Directions: If a line in the data below holds the word "toInt", include it in the count. Give only the final number.

Study material: Begin

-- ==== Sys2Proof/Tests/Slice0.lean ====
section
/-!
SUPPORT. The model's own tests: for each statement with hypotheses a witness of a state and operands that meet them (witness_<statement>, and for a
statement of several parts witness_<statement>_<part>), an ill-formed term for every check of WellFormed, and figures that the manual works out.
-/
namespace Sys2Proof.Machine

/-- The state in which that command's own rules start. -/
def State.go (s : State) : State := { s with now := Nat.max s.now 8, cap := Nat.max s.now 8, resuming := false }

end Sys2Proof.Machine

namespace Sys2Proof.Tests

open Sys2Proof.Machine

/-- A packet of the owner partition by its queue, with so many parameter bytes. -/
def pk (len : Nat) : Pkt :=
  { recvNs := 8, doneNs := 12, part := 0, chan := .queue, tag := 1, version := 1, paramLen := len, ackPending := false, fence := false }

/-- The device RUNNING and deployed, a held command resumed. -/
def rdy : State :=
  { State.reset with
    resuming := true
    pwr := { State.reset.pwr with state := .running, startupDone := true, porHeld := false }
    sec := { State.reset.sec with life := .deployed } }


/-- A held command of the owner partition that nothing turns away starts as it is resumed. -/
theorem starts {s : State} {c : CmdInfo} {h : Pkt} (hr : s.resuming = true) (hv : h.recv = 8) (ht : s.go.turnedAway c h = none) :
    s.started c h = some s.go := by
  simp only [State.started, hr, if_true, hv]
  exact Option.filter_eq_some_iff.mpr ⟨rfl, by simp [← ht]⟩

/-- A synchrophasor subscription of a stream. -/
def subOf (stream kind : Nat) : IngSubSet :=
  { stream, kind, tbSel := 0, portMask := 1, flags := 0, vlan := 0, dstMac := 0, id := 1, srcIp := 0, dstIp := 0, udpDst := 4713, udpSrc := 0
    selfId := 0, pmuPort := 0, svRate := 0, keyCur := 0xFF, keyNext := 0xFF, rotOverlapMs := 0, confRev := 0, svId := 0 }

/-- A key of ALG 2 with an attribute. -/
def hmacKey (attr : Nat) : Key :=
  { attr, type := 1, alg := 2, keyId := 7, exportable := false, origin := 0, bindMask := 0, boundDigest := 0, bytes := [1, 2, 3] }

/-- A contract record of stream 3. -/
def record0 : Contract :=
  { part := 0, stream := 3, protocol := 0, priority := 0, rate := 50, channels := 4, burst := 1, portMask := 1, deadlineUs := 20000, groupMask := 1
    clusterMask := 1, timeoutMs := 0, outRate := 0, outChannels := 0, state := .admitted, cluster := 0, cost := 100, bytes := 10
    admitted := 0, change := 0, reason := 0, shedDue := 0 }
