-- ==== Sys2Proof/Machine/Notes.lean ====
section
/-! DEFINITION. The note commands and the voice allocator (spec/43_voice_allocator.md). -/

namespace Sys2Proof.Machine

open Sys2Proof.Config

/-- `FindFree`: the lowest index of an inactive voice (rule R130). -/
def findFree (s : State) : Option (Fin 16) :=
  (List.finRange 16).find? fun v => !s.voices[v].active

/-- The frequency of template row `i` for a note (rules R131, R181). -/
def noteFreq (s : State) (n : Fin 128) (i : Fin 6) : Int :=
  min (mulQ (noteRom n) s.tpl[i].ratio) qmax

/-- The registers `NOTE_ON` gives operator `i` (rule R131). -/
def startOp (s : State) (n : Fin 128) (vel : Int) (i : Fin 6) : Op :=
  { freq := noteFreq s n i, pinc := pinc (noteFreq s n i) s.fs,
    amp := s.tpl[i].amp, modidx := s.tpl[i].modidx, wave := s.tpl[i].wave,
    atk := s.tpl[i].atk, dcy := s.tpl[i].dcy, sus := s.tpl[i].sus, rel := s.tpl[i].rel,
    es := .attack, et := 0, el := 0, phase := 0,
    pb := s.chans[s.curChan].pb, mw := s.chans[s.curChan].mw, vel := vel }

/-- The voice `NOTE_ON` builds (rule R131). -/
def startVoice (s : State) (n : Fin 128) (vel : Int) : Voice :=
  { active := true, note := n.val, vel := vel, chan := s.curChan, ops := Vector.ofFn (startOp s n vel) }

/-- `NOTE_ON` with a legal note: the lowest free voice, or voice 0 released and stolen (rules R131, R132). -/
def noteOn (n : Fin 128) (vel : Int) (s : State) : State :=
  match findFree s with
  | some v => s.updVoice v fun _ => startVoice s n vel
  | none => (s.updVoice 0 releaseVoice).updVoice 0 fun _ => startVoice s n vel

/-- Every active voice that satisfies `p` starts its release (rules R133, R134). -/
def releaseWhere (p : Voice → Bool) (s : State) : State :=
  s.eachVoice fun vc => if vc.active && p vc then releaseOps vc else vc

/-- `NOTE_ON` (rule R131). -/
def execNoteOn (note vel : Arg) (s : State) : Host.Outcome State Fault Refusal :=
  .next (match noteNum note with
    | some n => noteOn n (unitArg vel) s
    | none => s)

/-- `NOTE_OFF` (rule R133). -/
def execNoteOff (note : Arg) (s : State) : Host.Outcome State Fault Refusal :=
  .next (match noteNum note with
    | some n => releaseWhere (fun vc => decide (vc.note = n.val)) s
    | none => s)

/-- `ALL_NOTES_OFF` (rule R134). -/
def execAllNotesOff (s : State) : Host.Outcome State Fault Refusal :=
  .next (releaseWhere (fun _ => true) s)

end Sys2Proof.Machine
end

Study material: End
Study material: Begin

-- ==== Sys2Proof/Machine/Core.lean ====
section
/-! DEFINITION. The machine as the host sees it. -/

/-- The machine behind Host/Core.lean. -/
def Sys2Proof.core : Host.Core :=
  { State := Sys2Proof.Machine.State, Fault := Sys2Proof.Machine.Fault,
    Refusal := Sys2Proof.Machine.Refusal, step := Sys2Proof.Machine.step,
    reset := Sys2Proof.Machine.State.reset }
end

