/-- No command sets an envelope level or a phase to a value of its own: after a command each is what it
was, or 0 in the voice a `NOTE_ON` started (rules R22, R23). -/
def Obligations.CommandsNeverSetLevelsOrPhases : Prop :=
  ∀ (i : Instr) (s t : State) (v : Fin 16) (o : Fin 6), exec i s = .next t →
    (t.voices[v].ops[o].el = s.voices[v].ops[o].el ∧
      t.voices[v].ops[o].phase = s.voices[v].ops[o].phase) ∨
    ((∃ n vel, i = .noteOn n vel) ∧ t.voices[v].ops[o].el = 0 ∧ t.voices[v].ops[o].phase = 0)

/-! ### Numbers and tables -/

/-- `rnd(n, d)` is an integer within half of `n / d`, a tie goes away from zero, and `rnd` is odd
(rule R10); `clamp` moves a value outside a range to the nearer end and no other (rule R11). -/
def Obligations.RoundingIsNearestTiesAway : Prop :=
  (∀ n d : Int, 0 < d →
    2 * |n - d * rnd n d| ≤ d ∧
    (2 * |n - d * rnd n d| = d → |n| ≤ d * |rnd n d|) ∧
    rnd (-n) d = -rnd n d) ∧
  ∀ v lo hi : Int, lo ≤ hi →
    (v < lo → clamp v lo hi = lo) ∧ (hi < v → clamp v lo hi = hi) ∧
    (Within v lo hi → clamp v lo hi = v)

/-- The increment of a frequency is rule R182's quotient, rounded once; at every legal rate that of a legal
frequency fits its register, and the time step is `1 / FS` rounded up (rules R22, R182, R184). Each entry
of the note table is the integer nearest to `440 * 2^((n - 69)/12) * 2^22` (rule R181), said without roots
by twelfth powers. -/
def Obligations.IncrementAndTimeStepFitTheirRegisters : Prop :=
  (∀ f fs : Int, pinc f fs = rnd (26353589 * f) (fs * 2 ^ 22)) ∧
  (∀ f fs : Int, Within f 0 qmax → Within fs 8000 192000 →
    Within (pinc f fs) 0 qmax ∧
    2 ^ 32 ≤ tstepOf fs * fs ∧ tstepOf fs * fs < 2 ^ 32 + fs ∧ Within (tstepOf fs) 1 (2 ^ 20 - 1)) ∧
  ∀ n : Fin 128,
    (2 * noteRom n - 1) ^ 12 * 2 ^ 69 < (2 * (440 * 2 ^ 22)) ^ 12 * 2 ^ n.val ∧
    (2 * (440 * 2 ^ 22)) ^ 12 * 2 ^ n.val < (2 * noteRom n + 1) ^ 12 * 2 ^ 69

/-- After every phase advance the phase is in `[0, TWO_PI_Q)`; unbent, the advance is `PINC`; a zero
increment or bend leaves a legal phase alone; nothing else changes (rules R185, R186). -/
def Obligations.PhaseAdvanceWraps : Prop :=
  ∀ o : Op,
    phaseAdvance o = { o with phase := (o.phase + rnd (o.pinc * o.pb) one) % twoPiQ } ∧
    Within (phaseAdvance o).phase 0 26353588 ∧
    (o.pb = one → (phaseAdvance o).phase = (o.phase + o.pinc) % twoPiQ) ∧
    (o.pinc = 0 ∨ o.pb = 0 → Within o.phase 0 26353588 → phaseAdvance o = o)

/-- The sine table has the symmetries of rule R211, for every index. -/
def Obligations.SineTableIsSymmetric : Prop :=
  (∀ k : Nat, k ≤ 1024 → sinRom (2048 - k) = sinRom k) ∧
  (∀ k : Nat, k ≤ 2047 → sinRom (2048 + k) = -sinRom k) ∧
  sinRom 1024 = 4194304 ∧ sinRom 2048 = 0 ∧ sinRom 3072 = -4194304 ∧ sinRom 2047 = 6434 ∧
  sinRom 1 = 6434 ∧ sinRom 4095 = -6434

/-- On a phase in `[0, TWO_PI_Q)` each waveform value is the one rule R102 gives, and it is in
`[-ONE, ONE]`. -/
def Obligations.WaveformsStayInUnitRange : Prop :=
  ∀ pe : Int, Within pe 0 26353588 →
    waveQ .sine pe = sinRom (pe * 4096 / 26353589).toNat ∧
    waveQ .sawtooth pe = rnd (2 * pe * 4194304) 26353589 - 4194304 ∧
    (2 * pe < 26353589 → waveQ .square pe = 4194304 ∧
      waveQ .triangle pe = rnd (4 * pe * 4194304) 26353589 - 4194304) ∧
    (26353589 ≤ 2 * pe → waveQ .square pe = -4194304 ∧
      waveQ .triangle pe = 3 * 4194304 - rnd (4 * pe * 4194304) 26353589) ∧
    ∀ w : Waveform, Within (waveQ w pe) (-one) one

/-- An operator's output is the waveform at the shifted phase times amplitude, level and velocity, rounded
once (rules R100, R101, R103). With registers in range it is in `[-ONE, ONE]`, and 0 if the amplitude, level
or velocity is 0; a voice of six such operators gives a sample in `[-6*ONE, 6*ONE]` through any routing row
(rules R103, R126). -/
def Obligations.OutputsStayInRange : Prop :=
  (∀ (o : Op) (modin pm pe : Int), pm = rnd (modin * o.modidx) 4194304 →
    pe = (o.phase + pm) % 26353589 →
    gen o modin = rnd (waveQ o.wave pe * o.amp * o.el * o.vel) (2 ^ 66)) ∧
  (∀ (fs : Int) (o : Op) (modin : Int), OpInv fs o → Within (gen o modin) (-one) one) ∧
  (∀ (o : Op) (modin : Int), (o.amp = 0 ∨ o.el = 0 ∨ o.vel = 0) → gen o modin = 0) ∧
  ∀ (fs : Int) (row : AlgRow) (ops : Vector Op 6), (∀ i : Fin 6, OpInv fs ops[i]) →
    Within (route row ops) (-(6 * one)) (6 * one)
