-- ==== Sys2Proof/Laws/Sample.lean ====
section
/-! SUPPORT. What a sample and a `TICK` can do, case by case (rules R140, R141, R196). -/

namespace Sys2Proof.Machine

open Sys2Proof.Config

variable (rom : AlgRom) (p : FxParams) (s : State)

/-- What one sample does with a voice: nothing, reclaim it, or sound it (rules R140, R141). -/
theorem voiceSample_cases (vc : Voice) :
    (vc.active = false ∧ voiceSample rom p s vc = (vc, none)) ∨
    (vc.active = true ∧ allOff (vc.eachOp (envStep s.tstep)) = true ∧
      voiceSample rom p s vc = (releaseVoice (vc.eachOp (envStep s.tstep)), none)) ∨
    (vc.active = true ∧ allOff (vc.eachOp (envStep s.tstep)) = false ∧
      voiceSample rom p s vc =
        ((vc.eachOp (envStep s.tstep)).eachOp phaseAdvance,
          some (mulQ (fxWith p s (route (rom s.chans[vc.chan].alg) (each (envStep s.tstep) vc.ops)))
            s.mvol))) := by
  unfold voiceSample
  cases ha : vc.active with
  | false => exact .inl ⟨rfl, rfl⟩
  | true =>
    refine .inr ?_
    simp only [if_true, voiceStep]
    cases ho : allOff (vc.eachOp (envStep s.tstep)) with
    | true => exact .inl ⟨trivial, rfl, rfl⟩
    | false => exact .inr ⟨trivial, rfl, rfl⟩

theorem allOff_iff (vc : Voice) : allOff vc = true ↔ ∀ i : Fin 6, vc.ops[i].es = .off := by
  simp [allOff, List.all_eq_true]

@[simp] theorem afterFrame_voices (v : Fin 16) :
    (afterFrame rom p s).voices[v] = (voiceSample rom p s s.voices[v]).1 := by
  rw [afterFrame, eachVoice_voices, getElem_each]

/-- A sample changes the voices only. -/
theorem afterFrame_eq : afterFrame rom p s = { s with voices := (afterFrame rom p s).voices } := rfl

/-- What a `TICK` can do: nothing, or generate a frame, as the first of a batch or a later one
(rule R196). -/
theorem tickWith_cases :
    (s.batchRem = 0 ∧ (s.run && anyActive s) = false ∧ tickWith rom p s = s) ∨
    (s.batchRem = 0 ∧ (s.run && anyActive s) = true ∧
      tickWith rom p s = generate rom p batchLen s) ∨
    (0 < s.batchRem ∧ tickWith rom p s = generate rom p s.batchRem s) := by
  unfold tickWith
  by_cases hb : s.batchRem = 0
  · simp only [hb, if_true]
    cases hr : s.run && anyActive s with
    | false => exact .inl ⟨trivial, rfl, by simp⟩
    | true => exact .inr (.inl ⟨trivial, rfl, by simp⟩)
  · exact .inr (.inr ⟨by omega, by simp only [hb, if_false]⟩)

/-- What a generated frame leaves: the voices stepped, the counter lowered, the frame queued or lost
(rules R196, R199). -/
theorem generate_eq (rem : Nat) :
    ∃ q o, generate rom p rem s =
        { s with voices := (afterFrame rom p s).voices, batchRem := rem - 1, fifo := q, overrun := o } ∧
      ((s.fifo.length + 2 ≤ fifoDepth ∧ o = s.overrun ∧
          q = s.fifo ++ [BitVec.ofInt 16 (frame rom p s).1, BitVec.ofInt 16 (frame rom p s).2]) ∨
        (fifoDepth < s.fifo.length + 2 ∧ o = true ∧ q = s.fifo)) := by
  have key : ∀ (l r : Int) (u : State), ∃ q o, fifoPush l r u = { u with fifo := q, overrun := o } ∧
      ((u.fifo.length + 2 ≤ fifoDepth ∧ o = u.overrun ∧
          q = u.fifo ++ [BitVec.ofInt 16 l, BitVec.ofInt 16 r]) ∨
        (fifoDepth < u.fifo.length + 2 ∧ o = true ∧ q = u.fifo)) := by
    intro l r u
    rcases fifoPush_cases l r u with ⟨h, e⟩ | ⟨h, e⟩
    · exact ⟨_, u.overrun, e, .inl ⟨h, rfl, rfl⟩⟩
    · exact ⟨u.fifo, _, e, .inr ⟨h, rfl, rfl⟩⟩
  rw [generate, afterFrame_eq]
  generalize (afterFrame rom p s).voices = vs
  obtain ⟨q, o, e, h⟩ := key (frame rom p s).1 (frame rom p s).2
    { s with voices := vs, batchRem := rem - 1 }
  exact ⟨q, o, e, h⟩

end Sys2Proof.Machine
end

Study material: End
Study material: Begin

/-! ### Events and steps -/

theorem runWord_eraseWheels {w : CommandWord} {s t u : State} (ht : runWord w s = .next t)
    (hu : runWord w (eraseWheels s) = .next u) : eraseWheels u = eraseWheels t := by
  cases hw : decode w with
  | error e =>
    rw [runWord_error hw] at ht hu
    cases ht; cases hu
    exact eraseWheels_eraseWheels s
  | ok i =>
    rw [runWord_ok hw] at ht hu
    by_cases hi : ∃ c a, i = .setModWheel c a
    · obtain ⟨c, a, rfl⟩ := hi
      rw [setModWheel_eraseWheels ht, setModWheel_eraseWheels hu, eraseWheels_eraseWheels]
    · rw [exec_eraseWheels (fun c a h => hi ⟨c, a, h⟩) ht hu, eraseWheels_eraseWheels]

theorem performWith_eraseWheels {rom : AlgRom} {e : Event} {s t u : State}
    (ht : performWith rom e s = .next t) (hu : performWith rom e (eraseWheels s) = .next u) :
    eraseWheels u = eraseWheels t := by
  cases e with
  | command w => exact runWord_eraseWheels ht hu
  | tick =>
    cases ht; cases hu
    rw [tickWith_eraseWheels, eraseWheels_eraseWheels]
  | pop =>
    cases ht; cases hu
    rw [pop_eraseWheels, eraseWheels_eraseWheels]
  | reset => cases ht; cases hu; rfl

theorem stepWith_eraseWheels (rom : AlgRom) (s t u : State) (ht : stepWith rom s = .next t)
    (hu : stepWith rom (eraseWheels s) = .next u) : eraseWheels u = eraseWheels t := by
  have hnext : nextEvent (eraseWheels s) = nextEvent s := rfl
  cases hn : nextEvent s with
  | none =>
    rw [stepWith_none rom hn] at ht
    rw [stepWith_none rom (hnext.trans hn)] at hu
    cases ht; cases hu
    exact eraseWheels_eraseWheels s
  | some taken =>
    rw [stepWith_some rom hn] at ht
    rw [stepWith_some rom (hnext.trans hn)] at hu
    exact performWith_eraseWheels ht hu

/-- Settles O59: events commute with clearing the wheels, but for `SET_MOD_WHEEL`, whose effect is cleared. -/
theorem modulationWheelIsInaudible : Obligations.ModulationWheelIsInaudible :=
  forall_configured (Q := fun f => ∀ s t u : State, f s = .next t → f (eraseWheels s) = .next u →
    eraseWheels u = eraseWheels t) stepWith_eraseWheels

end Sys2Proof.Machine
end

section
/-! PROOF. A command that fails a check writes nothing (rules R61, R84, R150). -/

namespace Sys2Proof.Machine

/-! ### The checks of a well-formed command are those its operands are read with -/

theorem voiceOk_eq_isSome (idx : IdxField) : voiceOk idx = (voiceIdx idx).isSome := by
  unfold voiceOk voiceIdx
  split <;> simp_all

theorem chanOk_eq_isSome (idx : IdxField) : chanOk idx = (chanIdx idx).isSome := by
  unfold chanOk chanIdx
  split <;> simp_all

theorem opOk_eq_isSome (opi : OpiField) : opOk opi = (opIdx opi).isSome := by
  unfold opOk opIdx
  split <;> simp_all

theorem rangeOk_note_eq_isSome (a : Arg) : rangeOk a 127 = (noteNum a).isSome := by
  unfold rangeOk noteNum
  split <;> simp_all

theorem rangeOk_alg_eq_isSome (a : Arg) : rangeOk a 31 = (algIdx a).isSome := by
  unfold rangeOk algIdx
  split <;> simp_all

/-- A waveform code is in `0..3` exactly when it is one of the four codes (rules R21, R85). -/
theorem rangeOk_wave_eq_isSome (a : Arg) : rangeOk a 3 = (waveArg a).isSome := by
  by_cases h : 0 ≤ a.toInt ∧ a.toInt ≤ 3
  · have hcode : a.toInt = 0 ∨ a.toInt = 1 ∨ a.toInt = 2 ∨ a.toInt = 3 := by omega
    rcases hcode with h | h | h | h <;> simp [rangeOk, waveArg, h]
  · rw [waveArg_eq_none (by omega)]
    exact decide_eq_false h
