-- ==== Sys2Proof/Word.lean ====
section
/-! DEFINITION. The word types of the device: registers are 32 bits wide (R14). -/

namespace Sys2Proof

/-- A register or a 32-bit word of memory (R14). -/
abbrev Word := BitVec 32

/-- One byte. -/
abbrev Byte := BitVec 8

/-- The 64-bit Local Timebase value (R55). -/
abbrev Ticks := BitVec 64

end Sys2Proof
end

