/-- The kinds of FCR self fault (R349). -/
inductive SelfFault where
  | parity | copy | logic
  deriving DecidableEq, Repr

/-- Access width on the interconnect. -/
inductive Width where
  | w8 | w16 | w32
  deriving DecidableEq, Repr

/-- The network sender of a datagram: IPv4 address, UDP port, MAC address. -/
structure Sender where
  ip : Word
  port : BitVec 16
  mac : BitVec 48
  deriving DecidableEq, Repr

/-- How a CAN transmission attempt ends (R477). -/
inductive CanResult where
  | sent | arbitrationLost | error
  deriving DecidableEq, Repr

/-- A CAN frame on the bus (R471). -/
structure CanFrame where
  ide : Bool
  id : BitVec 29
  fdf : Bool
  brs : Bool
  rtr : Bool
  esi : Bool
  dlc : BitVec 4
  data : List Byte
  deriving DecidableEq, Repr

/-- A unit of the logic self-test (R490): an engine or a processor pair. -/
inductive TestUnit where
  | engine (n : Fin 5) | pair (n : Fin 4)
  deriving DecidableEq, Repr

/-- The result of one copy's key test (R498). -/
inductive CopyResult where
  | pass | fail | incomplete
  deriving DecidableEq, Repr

Study material: End

Written answer: 2